• _THE TASK_
Go to the line holding "m 0x3#4 0xE#4" in the entries below and write out exactly every line down to and including the line holding "0x6#4 n m 0xA#4".
::: DATA FOR ANALYSIS :::
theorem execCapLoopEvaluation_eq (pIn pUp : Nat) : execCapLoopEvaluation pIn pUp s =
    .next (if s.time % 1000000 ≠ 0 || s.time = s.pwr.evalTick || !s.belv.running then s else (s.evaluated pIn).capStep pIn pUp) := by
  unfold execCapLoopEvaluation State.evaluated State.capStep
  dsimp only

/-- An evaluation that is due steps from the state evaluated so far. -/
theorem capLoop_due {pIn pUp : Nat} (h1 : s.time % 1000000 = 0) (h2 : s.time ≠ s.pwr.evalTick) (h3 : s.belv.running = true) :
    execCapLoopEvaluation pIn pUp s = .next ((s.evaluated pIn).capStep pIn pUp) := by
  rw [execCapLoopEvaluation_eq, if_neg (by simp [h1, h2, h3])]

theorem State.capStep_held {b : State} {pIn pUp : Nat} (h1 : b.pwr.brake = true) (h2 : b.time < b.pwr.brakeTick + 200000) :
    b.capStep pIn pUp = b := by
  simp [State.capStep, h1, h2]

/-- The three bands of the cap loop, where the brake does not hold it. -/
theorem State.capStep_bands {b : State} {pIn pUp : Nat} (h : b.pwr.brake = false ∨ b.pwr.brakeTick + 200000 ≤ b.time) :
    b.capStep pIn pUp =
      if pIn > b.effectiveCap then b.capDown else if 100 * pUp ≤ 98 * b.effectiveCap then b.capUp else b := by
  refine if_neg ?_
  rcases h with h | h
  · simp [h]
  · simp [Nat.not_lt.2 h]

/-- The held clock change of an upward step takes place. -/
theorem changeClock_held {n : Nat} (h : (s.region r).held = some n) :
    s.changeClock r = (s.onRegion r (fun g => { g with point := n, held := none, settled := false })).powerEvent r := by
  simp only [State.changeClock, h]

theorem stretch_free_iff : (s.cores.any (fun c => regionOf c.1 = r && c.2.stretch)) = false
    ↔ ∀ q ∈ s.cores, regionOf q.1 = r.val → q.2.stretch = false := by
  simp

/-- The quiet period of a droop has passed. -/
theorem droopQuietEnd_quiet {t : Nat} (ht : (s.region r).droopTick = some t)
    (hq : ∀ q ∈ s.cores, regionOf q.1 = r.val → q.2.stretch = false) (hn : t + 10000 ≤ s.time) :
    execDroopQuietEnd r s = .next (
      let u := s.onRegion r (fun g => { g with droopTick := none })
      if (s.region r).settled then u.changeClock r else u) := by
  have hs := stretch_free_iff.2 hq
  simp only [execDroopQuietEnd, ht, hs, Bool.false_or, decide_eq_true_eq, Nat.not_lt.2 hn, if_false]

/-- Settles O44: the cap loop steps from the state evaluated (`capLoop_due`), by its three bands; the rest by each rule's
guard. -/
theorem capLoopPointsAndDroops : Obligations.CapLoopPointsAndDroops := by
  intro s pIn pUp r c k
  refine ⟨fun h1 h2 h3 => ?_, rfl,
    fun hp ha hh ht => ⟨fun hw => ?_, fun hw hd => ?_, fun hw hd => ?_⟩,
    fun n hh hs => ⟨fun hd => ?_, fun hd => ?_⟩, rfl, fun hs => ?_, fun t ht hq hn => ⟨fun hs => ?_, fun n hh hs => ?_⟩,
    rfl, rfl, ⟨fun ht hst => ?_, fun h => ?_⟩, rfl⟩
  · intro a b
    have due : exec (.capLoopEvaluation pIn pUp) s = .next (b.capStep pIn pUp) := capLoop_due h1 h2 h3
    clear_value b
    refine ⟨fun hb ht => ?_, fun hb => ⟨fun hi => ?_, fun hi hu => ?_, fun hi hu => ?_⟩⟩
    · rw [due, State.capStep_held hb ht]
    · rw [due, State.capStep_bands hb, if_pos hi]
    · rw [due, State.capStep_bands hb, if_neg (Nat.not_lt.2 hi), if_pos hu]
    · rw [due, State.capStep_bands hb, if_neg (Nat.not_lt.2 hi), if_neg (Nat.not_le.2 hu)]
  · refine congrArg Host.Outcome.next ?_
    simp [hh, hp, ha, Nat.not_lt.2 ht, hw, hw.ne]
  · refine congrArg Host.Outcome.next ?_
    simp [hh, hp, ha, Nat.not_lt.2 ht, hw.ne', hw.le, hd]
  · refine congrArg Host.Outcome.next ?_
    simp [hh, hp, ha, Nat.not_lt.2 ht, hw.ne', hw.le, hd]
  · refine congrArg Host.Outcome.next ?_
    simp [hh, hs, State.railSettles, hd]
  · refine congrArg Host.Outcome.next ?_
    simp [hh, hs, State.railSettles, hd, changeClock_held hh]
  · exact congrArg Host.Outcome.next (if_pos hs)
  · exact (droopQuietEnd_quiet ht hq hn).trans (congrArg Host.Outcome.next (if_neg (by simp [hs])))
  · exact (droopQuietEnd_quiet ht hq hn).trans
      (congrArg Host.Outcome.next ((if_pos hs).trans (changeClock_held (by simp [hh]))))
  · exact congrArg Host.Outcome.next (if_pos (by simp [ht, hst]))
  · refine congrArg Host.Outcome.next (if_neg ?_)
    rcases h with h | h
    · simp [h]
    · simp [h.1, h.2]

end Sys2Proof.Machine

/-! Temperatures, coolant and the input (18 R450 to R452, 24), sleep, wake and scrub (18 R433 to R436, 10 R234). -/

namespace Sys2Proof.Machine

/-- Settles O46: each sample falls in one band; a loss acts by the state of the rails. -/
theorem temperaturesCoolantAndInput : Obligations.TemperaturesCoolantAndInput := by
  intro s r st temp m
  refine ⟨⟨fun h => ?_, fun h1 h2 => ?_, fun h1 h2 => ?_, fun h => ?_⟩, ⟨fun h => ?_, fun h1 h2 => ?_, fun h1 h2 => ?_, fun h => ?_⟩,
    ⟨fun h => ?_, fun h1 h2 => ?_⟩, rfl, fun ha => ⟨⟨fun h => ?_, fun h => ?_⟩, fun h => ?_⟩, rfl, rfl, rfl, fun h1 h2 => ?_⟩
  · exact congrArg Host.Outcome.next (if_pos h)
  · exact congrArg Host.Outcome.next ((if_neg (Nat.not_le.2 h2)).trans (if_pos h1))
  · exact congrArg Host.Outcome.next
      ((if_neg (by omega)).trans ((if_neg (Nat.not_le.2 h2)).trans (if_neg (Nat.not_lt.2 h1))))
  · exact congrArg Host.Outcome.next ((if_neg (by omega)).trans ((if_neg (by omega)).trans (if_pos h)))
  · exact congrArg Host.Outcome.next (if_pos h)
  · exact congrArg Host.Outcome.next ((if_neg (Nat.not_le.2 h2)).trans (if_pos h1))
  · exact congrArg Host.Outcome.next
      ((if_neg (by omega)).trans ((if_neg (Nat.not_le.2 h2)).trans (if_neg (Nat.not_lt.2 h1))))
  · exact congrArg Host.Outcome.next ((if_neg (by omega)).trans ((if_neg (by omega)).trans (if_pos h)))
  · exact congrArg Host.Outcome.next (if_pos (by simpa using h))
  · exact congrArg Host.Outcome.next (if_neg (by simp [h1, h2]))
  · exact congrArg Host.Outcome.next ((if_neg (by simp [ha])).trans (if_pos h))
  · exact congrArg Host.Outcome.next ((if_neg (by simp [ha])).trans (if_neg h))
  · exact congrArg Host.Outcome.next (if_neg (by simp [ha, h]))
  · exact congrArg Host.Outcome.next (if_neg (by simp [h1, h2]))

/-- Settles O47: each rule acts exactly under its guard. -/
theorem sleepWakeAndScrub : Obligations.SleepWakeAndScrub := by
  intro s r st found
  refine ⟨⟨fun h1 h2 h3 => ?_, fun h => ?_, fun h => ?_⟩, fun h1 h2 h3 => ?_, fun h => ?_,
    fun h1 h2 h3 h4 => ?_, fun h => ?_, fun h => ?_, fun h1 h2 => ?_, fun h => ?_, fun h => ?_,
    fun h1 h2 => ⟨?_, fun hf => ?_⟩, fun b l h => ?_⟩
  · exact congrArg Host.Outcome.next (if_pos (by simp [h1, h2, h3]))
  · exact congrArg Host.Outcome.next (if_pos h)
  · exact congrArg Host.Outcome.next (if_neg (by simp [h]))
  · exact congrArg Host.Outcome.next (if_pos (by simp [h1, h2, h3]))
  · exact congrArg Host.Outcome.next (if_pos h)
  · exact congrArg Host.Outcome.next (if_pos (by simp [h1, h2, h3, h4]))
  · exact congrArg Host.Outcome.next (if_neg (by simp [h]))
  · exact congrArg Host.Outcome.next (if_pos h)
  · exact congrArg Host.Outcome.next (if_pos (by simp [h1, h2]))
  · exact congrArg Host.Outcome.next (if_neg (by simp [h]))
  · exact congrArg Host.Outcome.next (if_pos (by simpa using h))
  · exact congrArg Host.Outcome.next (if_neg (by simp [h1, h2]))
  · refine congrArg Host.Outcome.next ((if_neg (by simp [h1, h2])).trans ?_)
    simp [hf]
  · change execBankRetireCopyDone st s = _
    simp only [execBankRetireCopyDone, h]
:::
::: DATA FOR ANALYSIS :::
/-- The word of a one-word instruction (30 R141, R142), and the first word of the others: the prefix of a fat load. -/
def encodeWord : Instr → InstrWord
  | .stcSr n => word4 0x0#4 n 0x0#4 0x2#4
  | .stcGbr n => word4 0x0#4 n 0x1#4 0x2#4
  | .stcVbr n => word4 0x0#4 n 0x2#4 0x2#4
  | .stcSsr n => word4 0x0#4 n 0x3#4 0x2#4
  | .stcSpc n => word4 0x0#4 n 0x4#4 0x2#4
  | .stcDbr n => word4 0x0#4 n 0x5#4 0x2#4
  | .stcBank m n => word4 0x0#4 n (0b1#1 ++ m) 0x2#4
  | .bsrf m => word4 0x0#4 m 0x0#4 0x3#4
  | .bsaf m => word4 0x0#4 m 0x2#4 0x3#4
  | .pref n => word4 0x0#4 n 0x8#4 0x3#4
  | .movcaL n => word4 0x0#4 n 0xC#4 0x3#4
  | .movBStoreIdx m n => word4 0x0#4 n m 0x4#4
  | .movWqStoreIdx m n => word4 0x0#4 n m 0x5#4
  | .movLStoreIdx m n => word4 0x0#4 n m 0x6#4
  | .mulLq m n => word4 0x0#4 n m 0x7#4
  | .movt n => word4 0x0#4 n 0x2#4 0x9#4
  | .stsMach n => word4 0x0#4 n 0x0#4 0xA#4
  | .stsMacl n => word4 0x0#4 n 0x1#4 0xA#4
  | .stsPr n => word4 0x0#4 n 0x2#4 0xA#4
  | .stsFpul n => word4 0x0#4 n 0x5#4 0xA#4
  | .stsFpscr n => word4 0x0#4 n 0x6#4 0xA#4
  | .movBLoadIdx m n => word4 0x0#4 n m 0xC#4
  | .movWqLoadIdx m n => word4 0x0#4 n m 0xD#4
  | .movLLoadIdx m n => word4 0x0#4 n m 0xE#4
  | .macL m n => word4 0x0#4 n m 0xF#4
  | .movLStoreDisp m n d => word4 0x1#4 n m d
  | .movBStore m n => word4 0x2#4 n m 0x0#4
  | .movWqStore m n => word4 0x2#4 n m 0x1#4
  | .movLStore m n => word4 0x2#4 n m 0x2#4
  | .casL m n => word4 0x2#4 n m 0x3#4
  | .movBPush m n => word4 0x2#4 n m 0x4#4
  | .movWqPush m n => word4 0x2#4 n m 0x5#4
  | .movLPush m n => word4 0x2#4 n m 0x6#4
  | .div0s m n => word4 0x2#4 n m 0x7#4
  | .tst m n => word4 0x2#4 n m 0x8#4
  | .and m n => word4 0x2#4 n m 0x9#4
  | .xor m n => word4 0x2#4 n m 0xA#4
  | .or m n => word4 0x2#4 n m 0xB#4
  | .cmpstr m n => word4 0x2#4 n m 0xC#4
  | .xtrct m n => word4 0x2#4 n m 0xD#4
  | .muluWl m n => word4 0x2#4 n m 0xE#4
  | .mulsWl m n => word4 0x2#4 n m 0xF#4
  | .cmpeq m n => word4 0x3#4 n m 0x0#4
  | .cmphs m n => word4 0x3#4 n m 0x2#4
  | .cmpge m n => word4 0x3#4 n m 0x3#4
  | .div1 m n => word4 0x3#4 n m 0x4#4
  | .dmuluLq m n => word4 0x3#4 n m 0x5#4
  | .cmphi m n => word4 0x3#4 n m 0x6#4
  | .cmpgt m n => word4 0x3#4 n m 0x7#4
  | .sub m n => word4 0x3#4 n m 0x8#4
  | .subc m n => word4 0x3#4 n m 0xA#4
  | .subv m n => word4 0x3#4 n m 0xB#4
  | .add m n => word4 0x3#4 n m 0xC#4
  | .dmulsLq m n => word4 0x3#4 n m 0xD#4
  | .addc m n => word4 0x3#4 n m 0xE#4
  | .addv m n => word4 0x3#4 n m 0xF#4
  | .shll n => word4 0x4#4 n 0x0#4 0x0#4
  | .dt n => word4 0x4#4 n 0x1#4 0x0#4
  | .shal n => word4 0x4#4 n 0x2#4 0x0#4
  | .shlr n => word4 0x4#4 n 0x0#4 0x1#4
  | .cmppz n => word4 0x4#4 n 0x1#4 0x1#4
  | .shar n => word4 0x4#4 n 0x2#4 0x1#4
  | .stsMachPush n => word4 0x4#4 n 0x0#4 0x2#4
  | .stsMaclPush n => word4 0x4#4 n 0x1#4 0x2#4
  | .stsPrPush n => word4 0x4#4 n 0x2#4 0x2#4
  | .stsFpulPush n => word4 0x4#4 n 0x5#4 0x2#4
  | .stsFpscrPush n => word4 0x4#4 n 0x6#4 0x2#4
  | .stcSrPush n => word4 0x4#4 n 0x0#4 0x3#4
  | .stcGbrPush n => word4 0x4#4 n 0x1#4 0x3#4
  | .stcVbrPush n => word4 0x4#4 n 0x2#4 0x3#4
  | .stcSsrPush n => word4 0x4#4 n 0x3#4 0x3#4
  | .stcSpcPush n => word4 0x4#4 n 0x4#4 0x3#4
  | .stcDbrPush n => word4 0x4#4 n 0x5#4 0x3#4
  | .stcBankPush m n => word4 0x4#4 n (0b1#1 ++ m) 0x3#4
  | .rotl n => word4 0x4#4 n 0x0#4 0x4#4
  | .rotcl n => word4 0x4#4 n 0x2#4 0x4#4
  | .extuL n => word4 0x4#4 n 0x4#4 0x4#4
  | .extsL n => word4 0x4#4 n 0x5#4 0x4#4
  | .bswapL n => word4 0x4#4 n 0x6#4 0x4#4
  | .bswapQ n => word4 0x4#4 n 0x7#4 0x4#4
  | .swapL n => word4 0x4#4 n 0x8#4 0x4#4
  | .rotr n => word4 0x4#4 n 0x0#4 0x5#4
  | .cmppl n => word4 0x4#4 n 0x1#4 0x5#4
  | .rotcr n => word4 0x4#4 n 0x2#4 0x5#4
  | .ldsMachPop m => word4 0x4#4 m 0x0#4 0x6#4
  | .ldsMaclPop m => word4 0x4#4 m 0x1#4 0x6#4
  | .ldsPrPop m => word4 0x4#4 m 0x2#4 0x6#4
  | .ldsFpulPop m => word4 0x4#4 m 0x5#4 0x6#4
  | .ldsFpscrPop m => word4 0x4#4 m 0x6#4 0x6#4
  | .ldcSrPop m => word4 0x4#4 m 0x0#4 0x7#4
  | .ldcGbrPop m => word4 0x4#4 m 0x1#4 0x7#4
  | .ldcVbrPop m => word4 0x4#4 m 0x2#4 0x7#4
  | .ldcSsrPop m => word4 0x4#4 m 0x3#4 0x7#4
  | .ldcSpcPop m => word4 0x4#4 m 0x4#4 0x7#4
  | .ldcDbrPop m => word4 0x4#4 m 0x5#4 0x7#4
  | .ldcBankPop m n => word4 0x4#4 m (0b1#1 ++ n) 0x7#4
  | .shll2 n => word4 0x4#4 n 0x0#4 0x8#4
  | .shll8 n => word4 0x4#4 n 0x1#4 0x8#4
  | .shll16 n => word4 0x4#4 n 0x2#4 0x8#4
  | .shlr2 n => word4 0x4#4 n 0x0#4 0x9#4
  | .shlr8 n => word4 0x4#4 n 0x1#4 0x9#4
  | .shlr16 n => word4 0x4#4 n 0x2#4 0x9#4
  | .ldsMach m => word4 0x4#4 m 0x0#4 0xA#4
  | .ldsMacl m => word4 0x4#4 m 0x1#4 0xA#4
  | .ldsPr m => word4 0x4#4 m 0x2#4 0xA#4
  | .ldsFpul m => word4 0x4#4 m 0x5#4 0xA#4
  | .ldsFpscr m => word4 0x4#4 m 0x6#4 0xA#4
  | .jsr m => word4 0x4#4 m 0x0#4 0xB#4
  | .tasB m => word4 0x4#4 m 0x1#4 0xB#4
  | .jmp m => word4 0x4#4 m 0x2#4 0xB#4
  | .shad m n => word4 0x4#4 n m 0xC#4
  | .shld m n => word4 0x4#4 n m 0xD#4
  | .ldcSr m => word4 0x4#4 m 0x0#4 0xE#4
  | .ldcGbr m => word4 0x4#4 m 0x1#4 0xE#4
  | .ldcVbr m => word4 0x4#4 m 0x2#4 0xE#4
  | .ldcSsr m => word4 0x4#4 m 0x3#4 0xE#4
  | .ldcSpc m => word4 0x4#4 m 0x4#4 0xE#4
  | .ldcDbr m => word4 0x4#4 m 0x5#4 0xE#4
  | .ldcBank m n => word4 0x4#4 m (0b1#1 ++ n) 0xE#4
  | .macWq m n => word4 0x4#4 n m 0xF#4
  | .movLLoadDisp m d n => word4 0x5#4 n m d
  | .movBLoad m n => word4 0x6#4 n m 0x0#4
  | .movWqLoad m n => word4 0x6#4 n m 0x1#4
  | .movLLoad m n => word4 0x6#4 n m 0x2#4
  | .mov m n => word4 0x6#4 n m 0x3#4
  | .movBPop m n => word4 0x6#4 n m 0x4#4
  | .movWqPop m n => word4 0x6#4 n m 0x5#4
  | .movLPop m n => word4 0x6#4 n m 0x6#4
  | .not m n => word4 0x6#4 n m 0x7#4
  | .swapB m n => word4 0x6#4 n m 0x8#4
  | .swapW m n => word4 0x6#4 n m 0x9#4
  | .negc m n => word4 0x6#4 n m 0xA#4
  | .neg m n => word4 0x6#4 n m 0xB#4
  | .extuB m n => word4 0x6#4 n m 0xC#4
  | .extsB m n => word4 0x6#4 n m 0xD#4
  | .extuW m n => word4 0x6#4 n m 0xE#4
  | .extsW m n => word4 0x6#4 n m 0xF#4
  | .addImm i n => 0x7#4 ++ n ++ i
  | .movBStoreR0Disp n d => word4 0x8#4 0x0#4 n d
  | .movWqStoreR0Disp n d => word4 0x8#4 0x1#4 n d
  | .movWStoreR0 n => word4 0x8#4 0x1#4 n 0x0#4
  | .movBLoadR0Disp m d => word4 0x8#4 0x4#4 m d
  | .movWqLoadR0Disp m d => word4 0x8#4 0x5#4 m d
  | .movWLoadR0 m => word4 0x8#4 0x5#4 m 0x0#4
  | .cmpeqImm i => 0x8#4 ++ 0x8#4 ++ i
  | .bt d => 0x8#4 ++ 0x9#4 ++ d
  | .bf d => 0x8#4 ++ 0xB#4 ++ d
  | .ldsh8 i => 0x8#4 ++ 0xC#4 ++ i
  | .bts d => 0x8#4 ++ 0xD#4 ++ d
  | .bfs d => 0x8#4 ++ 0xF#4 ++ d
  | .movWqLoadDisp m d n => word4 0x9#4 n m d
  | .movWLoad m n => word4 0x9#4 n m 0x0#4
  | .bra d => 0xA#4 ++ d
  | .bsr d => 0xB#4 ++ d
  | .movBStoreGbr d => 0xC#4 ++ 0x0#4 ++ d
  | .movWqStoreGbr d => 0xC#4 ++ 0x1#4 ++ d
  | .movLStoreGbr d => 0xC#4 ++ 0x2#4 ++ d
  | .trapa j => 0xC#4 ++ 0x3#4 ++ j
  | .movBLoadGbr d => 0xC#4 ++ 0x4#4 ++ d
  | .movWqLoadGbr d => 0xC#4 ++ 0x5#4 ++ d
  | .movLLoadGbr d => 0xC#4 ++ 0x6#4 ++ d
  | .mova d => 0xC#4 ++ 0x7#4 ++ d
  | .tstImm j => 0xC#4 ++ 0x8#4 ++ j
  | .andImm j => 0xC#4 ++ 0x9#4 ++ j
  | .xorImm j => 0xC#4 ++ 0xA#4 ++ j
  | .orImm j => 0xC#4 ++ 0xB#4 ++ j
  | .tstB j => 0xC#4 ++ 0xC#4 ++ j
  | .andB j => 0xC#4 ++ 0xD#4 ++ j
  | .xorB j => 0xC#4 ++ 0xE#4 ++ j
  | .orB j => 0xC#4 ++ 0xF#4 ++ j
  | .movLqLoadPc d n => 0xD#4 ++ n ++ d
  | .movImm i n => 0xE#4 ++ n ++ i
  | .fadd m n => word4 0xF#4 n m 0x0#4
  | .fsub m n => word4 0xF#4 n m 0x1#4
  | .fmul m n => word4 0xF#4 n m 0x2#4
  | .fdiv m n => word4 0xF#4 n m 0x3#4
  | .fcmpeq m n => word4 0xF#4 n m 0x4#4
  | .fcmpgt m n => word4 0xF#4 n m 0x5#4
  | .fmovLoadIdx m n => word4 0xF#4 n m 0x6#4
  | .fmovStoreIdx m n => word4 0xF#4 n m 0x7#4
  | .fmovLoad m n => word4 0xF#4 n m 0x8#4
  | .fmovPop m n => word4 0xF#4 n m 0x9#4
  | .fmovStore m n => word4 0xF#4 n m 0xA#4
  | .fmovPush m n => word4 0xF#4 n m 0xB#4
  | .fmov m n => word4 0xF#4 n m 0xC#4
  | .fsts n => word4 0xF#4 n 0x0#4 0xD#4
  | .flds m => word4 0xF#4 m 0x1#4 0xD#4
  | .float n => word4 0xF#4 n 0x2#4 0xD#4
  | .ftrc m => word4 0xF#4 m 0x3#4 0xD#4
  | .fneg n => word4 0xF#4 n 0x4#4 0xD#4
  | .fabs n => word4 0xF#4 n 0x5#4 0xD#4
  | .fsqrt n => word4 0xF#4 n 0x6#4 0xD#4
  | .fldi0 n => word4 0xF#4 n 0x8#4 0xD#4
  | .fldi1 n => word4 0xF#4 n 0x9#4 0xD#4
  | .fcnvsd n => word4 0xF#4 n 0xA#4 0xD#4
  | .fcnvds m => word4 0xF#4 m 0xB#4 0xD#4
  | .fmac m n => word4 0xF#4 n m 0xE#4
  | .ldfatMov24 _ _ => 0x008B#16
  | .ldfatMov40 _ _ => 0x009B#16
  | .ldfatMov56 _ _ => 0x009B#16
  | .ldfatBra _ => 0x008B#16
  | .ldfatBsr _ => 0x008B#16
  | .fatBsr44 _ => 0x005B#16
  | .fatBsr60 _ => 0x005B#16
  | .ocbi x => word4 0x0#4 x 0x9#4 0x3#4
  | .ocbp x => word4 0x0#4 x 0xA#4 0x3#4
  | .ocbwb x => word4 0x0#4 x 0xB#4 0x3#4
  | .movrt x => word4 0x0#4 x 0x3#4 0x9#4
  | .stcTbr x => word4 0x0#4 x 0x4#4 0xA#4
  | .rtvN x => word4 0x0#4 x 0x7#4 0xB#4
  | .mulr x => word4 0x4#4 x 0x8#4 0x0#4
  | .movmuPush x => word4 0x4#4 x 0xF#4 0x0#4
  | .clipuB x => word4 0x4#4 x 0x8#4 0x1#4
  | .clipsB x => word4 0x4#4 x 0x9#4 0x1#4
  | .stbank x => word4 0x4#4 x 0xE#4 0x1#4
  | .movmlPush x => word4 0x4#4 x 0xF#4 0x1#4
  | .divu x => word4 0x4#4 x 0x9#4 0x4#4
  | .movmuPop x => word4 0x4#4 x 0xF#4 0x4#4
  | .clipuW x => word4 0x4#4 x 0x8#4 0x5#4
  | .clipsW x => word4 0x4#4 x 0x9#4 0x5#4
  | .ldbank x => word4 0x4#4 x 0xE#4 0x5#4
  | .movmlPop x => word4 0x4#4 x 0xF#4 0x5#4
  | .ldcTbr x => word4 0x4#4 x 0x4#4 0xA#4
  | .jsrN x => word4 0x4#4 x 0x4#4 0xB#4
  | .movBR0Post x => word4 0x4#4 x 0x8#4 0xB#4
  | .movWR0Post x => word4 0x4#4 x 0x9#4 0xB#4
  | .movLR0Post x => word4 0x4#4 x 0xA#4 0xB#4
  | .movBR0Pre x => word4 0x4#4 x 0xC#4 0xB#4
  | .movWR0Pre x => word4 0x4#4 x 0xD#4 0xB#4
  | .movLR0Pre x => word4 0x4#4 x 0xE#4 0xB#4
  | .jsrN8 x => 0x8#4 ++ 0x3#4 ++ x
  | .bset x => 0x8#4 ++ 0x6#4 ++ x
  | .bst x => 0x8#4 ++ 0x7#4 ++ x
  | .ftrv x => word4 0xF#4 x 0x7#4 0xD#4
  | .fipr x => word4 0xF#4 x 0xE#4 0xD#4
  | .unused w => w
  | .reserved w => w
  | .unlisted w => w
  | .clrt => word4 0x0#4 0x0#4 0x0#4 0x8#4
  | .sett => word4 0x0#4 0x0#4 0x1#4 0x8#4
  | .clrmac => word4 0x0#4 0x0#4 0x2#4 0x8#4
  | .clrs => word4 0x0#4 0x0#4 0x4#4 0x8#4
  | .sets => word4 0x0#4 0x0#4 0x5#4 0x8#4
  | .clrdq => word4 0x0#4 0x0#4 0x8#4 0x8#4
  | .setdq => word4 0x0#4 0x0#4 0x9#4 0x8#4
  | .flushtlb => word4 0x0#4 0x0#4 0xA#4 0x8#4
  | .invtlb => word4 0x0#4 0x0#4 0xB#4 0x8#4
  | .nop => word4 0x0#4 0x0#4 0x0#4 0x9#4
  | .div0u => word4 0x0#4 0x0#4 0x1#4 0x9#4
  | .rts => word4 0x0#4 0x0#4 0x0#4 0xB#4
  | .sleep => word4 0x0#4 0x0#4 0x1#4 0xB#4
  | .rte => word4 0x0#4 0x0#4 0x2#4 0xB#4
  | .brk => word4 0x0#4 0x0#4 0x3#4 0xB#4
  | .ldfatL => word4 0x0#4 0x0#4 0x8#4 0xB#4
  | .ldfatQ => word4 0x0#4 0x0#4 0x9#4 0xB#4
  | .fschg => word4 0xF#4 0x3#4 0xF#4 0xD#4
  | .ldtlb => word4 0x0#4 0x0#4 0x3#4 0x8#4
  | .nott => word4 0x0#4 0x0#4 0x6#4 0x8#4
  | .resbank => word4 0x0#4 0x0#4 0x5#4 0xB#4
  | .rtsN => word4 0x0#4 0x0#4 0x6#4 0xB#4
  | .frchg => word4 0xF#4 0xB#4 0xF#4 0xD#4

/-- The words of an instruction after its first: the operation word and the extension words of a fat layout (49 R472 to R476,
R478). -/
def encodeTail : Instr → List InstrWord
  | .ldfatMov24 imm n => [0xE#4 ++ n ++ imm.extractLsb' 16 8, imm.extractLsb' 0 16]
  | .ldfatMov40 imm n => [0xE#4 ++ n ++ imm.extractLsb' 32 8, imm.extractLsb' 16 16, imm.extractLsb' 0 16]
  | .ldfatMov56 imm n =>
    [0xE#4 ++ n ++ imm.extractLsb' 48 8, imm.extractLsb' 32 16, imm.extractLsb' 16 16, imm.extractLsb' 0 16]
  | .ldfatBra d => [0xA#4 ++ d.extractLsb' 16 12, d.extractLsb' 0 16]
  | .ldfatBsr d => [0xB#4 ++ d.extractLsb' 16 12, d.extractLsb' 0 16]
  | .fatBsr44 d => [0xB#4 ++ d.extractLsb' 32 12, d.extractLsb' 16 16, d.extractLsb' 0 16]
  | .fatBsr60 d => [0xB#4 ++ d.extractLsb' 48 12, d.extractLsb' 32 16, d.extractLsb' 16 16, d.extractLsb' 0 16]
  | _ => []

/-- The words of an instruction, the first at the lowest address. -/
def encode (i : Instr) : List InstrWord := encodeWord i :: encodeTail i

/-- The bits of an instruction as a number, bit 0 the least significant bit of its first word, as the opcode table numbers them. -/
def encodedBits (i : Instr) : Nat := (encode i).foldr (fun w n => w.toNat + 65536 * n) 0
:::
• _WRITTEN ANSWER_
  | .ldcSsr m => word4 0x4#4 m 0x3#4 0xE#4
  | .ldcSpc m => word4 0x4#4 m 0x4#4 0xE#4
  | .ldcDbr m => word4 0x4#4 m 0x5#4 0xE#4
  | .ldcBank m n => word4 0x4#4 m (0b1#1 ++ n) 0xE#4
  | .macWq m n => word4 0x4#4 n m 0xF#4
  | .movLLoadDisp m d n => word4 0x5#4 n m d
  | .movBLoad m n => word4 0x6#4 n m 0x0#4
  | .movWqLoad m n => word4 0x6#4 n m 0x1#4
  | .movLLoad m n => word4 0x6#4 n m 0x2#4
  | .mov m n => word4 0x6#4 n m 0x3#4
  | .movBPop m n => word4 0x6#4 n m 0x4#4
  | .movWqPop m n => word4 0x6#4 n m 0x5#4
  | .movLPop m n => word4 0x6#4 n m 0x6#4
  | .not m n => word4 0x6#4 n m 0x7#4
  | .swapB m n => word4 0x6#4 n m 0x8#4
  | .swapW m n => word4 0x6#4 n m 0x9#4
  | .negc m n => word4 0x6#4 n m 0xA#4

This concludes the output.